The Hereford County and City Lunatic Asylum, later known as St Mary's Hospital after the church, was erected in the village in 1868. It closed in the 20th century after use as a psychiatric hospital, and was demolished to make way for a housing estate in 1994.

==Church==
A Norman church, St Mary the Virgin was graced with a visitation from the romantic poets William Wordsworth, who frequented the county often, S.T. Coleridge, and Robert Southey, a poet laureate. In the churchyard stood an ancient Yew tree, that can live for a 1,000 years, the trunk in the early 1800s measured 25 ft (10 m) girth. A dozen such trees were known as the Twelve Apostles. The disciples were used to decorate around the font inside the church, which was rare as a lead covered example around its base. In about 1838 a large oak tree fell on the church and crushed the font.

The church dates from the 13th century in the north aisle of clerestory nave, and the south aisle is 14th century.

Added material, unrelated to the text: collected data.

theorem keep_abandon (h : Keep l a s) (hl : Covers l [.chans, .rings, .book, .cellar, .ports, .presses, .fabric, .funcs, .aux, .power, .pmu]) :
    Keep l a (abandon b s) := by
  unfold abandon
  repeat' first
    | with_reducible assumption | exact hl.mono rfl | with_reducible apply keep_modFunc
    | with_reducible apply keep_abandonChan | with_reducible apply keep_ite | with_reducible apply keep_foldl | split
    | dsimp only | (intro _; intros)

theorem keep_execFunctionAbandon (h : Keep l a s) (hl : Covers l [.chans, .rings, .book, .cellar, .ports, .presses, .fabric, .funcs, .aux, .power, .pmu]) :
    KeepOut l a (execFunctionAbandon s) := by
  unfold execFunctionAbandon
  repeat' first
    | with_reducible assumption | exact hl.mono rfl | with_reducible apply keep_settle
    | with_reducible apply keep_abandon | with_reducible apply keepOut_ite | with_reducible apply keep_ite
    | with_reducible apply keepOut_next

theorem keep_restorePort (h : Keep l a s) (hl : Covers l [.fabric]) : Keep l a (restorePort b s) := by
  unfold restorePort
  repeat' first
    | with_reducible assumption | exact hl.mono rfl | with_reducible apply keep_ite | split | dsimp only
    | refine keep_mk (m := [.fabric]) rfl ?_ (hl.mono rfl)

theorem keep_execFabricPortRestore (h : Keep l a s) (hl : Covers l [.fabric]) :
    KeepOut l a (execFabricPortRestore b s) := by
  unfold execFabricPortRestore
  repeat' first
    | with_reducible assumption | exact hl.mono rfl | with_reducible apply keep_settle
    | with_reducible apply keep_restorePort | with_reducible apply keepOut_ite | with_reducible apply keep_ite
    | with_reducible apply keepOut_next

theorem keep_putEvent (h : Keep l a s) (hl : Covers l [.regs, .events]) : Keep l a (putEvent b c s) := by
  unfold putEvent
  repeat' first
    | with_reducible assumption | exact hl.mono rfl | with_reducible apply keep_fadd | with_reducible apply keep_count
    | with_reducible apply keep_ite | split | dsimp only | refine keep_mk (m := [.events]) rfl ?_ (hl.mono rfl)

theorem keep_leaveEvent (h : Keep l a s) (hl : Covers l [.rings, .events, .pmu]) : Keep l a (leaveEvent b s) := by
  unfold leaveEvent
  repeat' first
    | with_reducible assumption | exact hl.mono rfl | with_reducible apply keep_modSampleRing | with_reducible apply keep_modRing
    | with_reducible apply keep_ite | split | with_reducible refine keep_fst (by assumption) ?_
    | with_reducible refine keep_snd (by assumption) ?_ | dsimp only
    | refine keep_mk (m := [.events]) rfl ?_ (hl.mono rfl)

theorem keep_emitEvent (h : Keep l a s) (hl : Covers l [.regs, .rings, .funcs, .events, .pmu]) :
    Keep l a (emitEvent b s) := by
  unfold emitEvent
  repeat' first
    | with_reducible assumption | exact hl.mono rfl | with_reducible apply keep_putEvent
    | with_reducible apply keep_modFunc | with_reducible apply keep_leaveEvent | with_reducible apply keep_ite

theorem keep_execEventEmit (h : Keep l a s) (hl : Covers l [.regs, .rings, .funcs, .events, .pmu]) :
    KeepOut l a (execEventEmit b s) := by
  unfold execEventEmit
  repeat' first
    | with_reducible assumption | exact hl.mono rfl | with_reducible apply keep_emitEvent
    | with_reducible apply keepOut_ite | with_reducible apply keep_ite | with_reducible apply keepOut_next
    | with_reducible exact keepOut_fault | split | with_reducible refine keep_fst (by assumption) ?_
    | with_reducible refine keep_snd (by assumption) ?_ | dsimp only
    | refine keep_mk (m := [.events]) rfl ?_ (hl.mono rfl)

theorem keep_ackIntx (h : Keep l a s) (hl : Covers l [.regs, .rings, .funcs, .events, .pmu]) :
    Keep l a (ackIntx b c s) := by
  unfold ackIntx
  repeat' first
    | with_reducible assumption | exact hl.mono rfl | with_reducible apply keep_emitEvent
    | with_reducible apply keep_clearIntx | with_reducible apply keep_ite | split

theorem keep_execIntxAck (h : Keep l a s) (hl : Covers l [.regs, .rings, .funcs, .events, .pmu]) :
    KeepOut l a (execIntxAck b c s) := by
  unfold execIntxAck
  repeat' first
    | with_reducible assumption | exact hl.mono rfl | with_reducible apply keep_ackIntx
    | with_reducible apply keep_fset | with_reducible apply keepOut_ite | with_reducible apply keep_ite
    | with_reducible apply keepOut_next

theorem keep_forceEvent (h : Keep l a s) (hl : Covers l [.regs]) : Keep l a (forceEvent b c s) := by
  unfold forceEvent
  repeat' first
    | with_reducible assumption | exact hl.mono rfl | with_reducible apply keep_fset
    | with_reducible apply keep_addEvent

theorem keep_execEventForce (h : Keep l a s) (hl : Covers l [.regs]) : KeepOut l a (execEventForce b c s) := by
  unfold execEventForce
  repeat' first
    | with_reducible assumption | exact hl.mono rfl | with_reducible apply keep_forceEvent
    | with_reducible apply keepOut_ite | with_reducible apply keep_ite | with_reducible apply keepOut_next

theorem keep_execBlockEventGap (h : Keep l a s) (hl : Covers l [.events]) : KeepOut l a (execBlockEventGap b s) := by
  unfold execBlockEventGap
  repeat' first
    | with_reducible assumption | exact hl.mono rfl | with_reducible apply keepOut_ite | with_reducible apply keep_ite
    | with_reducible apply keepOut_next | with_reducible exact keepOut_fault | split | dsimp only
    | refine keep_mk (m := [.events]) rfl ?_ (hl.mono rfl)

/-! ### Machine/Power.lean -/

theorem wf_unwriteAll (h : s.wf) : (unwriteAll s).wf :=
  (keep_unwriteAll (l := [.chans, .rings, .book, .fabric]) Keep.refl Covers.refl h).1

theorem keep_coreLost (h : Keep l a s) (hl : Covers l [.regs, .pairHeld, .pairCap, .chans, .rings, .book, .cellar, .rows, .ports, .presses, .replicas, .engine, .fabric, .funcs, .events, .time, .cvTest, .aux, .power, .errors, .racking, .cm, .mgmt, .pmu]) :
    Keep l a (coreLost s) :=
  h.step fun hs => (keep_mk (m := [.regs, .pairHeld, .pairCap, .chans, .rings, .book, .cellar, .rows, .ports, .presses, .replicas, .engine, .fabric, .funcs, .events, .time, .cvTest, .aux, .power, .errors, .racking, .cm, .mgmt, .pmu]) rfl Keep.refl hl (h1 := mrising_filter)
    (h2 := fun _ => canonical_nil) (h3 := fun _ => canonical_nil)
    (h4 := fun _ => by
      split
      · exact (wf_unwriteAll hs).2.2.2.1
      · exact canonical_nil)
    (h5 := fun _ => ⟨canonical_nil, rfl⟩) (h6 := fun _ => canonical_nil) (h7 := fun hp => canonical_trim hp.1 fun _ => rfl)
    (h8 := fun _ => canonical_nil) (h9 := fun _ => ⟨canonical_nil, rfl⟩) (h10 := fun _ => ⟨List.Pairwise.nil, by simp⟩)
    (h11 := fun _ => canonical_nil) (h12 := fun _ => List.Pairwise.nil) (h13 := fun _ => by simp [Time.wf])
    (h14 := fun _ => ⟨by simp, by simp⟩) (h15 := fun _ => ⟨by simp [State.reset], rfl, by simp [State.reset]⟩)
    (h16 := fun _ => canonical_nil) (h19 := fun _ => canonical_nil) : Keep l s (coreLost s)) hs

theorem keep_execPowerOnResetAssert (h : Keep l a s) (hl : Covers l [.regs, .pairHeld, .pairCap, .chans, .rings, .book, .cellar, .rows, .ports, .presses, .replicas, .engine, .fabric, .funcs, .events, .time, .cvTest, .aux, .power, .errors, .racking, .cm, .mgmt, .pmu]) :
    KeepOut l a (execPowerOnResetAssert s) := by
  unfold execPowerOnResetAssert
  repeat' first
    | with_reducible assumption | exact hl.mono rfl | with_reducible apply keep_coreLost
    | with_reducible apply keepOut_ite | with_reducible apply keep_ite | with_reducible apply keepOut_next

theorem keep_imageLost (h : Keep l a s) (hl : Covers l [.aux, .power]) : Keep l a (imageLost s) := by
  unfold imageLost
  repeat' first
    | with_reducible assumption | exact hl.mono rfl | with_reducible apply keep_ite | split | dsimp only
    | refine keep_mk (m := [.aux, .power]) rfl ?_ (hl.mono rfl)

theorem keep_vddLost (h : Keep l a s) (hl : Covers l [.regs]) : Keep l a (vddLost s) := by
  unfold vddLost
  repeat' first
    | with_reducible assumption | exact hl.mono rfl | with_reducible apply keep_fadd | with_reducible apply keep_fset
    | with_reducible apply keep_ite

theorem keep_supplyChange (h : Keep l a s) (hl : Covers l [.regs, .pairHeld, .pairCap, .chans, .rings, .book, .cellar, .rows, .ports, .presses, .replicas, .engine, .fabric, .funcs, .events, .time, .cvTest, .aux, .power, .errors, .racking, .cm, .mgmt, .pmu]) :
    Keep l a (supplyChange b c s) := by
  unfold supplyChange
  repeat' first
    | with_reducible assumption | exact hl.mono rfl | with_reducible apply keep_coreLost
    | with_reducible apply keep_vddLost | with_reducible apply keep_imageLost | split
    | with_reducible refine keep_fst (by assumption) ?_ | with_reducible refine keep_snd (by assumption) ?_
    | dsimp only | refine keep_mk (m := [.aux, .power]) rfl ?_ (hl.mono rfl)

theorem keep_vauxLoss (h : Keep l a s) (hl : Covers l [.regs, .aux, .errors]) : Keep l a (vauxLoss s) := by
  unfold vauxLoss
  repeat' first
    | with_reducible assumption | exact hl.mono rfl | with_reducible apply keep_postError
    | with_reducible apply keep_fset | with_reducible apply keep_ite | split | dsimp only
    | refine keep_mk (m := [.aux]) rfl ?_ (hl.mono rfl)

theorem keep_execVauxLoss (h : Keep l a s) (hl : Covers l [.regs, .aux, .errors]) : KeepOut l a (execVauxLoss s) := by
  unfold execVauxLoss
  repeat' first
    | with_reducible assumption | exact hl.mono rfl | with_reducible apply keep_vauxLoss
    | with_reducible apply keepOut_next

theorem keep_vauxRestore (h : Keep l a s) (hl : Covers l [.regs, .aux]) : Keep l a (vauxRestore s) := by
  unfold vauxRestore
  split
  · exact h
  · exact keep_mk (m := [.regs, .aux]) rfl h hl (h1 := mrising_filter) (h17 := fun _ => ⟨canonical_nil, rfl⟩)
      (h18 := fun _ => canonical_nil)

theorem keep_execVauxRestore (h : Keep l a s) (hl : Covers l [.regs, .aux]) : KeepOut l a (execVauxRestore s) := by
  unfold execVauxRestore
  repeat' first
    | with_reducible assumption | exact hl.mono rfl | with_reducible apply keep_vauxRestore
    | with_reducible apply keepOut_next

theorem canonical_prepareBook (h : s.wf) : canonical {} (prepareBook b s).points := by
  unfold prepareBook
  obtain ⟨-, -, -, h4, -, -, -, -, -, -, -, -, -, -, -, -, h17, -⟩ := h
  split
  · exact h4
  · exact h17.1
  · exact canonical_nil

theorem canonical_prepareRings (h : s.wf) : canonical {} (prepareRings b s) := by
  unfold prepareRings
  obtain ⟨-, -, -, -, -, -, -, -, -, -, -, -, -, -, -, -, h17, -⟩ := h
  split
  · exact canonical_trim h17.2 fun _ => rfl
  · exact canonical_nil

theorem keep_powerOn (h : Keep l a s) (hl : Covers l [.regs, .pairHeld, .pairCap, .chans, .rings, .book, .cellar, .rows, .ports, .presses, .replicas, .engine, .fabric, .funcs, .events, .time, .cvTest, .aux, .power, .errors, .racking, .cm, .mgmt, .pmu, .freeCount]) :
    Keep l a (powerOn s) :=
  h.step fun hs => (keep_mk (m := [.book, .rings, .engine, .freeCount, .aux, .power]) rfl
    (keep_coreLost Keep.refl (hl.mono rfl)) (hl.mono rfl) (h3 := fun _ => canonical_prepareRings hs)
    (h4 := fun _ => canonical_prepareBook hs) (h14 := fun _ => ⟨by simp, by simp⟩) : Keep l s (powerOn s)) hs
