theorem keep_sampleCfg (h : Keep l a s) (hl : Covers l [.regs, .fabric, .pmu]) : Keep l a (sampleCfg b s) := by
  unfold sampleCfg
  repeat' first
    | with_reducible assumption | exact hl.mono rfl | with_reducible apply keep_discardReqs | with_reducible apply keep_setReg
    | with_reducible apply keep_fset | with_reducible apply keep_ite | split | dsimp only
    | refine keep_mk (m := [.pmu]) rfl ?_ (hl.mono rfl)

end Sys2Proof.Machine
end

The chancel was also 14th century: despite the imposition of modern "bays" to the identification, the arcades were perfect in the 20th century.

The churchyard contains two war graves of World War I British Army soldiers.

The Rector of the church is the Reverend Dr Phillip Brown.

==Other facilities==
The village hall, the Simpson Hall, has been modernised. There is a golf club, Burghill Valley Golf Club, in the heart of the village. The whole area is surrounded by apple and pear orchards and is a centre for tourism. The local pub is the Bell Inn, situated between Burghill and Tillington.

==Governance==
Burghill falls within the electoral ward of Burghill, Holmer and Lyde. At the 2011 census the population of this ward was 3,309.